== Exercise description ==
Filter the entries for the word "record". Copy each line that has it.

== Working data ==
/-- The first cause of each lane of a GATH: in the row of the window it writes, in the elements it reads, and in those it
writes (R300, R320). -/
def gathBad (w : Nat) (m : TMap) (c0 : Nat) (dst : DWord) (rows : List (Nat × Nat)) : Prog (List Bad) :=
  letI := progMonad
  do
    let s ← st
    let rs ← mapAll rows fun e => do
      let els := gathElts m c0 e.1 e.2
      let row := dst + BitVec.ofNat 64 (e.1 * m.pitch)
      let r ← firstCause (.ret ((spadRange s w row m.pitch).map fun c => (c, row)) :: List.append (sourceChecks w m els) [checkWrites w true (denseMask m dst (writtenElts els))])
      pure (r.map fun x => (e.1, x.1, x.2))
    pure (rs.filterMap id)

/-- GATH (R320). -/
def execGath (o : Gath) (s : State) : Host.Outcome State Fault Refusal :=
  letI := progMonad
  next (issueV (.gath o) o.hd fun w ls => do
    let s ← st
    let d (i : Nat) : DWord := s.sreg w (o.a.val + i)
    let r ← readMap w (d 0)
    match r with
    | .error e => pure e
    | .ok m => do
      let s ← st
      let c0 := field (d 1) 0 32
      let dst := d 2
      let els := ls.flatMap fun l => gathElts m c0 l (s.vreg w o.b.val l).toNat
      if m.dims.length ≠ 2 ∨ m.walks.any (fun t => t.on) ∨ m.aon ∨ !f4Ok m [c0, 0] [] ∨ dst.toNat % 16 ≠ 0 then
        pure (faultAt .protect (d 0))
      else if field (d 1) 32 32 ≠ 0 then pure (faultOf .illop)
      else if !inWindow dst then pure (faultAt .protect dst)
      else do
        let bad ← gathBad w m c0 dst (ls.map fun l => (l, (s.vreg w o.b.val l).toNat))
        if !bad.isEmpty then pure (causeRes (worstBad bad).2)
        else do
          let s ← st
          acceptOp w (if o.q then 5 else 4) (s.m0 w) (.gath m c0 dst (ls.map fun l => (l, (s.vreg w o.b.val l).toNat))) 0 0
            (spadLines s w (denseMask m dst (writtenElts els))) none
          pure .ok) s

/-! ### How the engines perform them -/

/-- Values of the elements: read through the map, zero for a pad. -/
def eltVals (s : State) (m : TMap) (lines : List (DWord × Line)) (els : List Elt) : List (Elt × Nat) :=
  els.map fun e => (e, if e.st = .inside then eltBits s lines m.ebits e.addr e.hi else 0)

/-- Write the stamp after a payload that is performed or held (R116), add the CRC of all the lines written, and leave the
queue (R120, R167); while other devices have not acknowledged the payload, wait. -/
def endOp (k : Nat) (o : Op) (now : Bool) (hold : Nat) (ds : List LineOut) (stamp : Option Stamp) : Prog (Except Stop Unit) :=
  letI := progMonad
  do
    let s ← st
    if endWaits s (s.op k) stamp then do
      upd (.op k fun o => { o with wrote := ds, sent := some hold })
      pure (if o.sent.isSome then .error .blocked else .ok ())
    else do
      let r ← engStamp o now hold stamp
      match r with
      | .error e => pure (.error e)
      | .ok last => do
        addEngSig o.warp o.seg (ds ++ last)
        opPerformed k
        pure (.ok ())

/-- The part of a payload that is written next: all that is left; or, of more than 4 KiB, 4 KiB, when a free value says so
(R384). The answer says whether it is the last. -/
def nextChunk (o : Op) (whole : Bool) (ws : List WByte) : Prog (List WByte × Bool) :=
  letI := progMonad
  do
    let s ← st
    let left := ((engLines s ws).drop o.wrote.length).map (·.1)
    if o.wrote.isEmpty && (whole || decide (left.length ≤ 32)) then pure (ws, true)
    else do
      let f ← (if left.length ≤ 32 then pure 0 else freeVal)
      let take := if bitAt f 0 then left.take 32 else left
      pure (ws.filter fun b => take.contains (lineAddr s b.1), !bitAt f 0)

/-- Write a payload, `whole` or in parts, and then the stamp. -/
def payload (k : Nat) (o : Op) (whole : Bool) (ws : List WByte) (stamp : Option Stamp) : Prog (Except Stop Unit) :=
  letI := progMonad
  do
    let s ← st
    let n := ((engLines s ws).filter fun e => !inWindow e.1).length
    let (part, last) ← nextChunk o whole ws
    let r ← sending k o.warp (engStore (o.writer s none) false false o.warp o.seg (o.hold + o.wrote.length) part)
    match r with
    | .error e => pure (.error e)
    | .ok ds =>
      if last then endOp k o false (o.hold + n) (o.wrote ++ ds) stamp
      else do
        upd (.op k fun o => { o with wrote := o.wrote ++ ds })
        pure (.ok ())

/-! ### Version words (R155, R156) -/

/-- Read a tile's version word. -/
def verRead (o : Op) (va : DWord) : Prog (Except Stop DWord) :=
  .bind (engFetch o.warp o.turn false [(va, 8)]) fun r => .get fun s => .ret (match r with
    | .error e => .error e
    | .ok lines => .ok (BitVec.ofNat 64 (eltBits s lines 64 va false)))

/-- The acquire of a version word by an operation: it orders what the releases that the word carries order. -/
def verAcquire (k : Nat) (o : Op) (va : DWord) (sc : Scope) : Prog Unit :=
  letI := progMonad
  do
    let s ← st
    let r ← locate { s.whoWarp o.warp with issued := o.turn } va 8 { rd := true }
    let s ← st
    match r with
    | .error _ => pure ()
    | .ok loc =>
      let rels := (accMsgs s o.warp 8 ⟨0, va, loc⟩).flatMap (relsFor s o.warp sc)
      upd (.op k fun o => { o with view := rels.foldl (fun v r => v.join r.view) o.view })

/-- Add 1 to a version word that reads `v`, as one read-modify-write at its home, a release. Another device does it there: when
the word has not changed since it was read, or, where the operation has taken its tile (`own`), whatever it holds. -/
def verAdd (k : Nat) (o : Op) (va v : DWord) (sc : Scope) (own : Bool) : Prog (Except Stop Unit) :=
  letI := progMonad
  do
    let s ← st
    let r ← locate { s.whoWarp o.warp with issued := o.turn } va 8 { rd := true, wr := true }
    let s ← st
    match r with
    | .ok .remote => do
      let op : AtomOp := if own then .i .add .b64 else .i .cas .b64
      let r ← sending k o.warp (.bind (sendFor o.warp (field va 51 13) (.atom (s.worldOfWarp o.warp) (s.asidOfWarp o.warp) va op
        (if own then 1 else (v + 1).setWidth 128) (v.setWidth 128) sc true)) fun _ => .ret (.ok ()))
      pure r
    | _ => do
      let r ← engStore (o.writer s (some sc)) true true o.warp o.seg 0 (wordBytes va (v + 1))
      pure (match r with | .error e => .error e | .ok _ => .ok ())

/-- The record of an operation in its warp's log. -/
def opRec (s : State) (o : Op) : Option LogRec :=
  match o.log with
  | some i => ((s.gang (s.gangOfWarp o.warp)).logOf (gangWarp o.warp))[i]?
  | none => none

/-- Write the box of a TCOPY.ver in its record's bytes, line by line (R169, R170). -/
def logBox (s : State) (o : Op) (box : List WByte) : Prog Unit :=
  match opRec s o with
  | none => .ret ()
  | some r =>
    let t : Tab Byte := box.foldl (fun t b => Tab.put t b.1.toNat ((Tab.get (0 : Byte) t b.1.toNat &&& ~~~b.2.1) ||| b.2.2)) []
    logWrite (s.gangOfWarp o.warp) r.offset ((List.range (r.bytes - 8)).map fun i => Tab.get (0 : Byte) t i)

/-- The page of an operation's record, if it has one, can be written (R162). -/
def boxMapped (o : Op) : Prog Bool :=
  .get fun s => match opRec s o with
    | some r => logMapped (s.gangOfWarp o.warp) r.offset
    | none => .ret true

== Task solution ==
/-- The record of an operation in its warp's log. -/
/-- Write the box of a TCOPY.ver in its record's bytes, line by line (R169, R170). -/
/-- The page of an operation's record, if it has one, can be written (R162). -/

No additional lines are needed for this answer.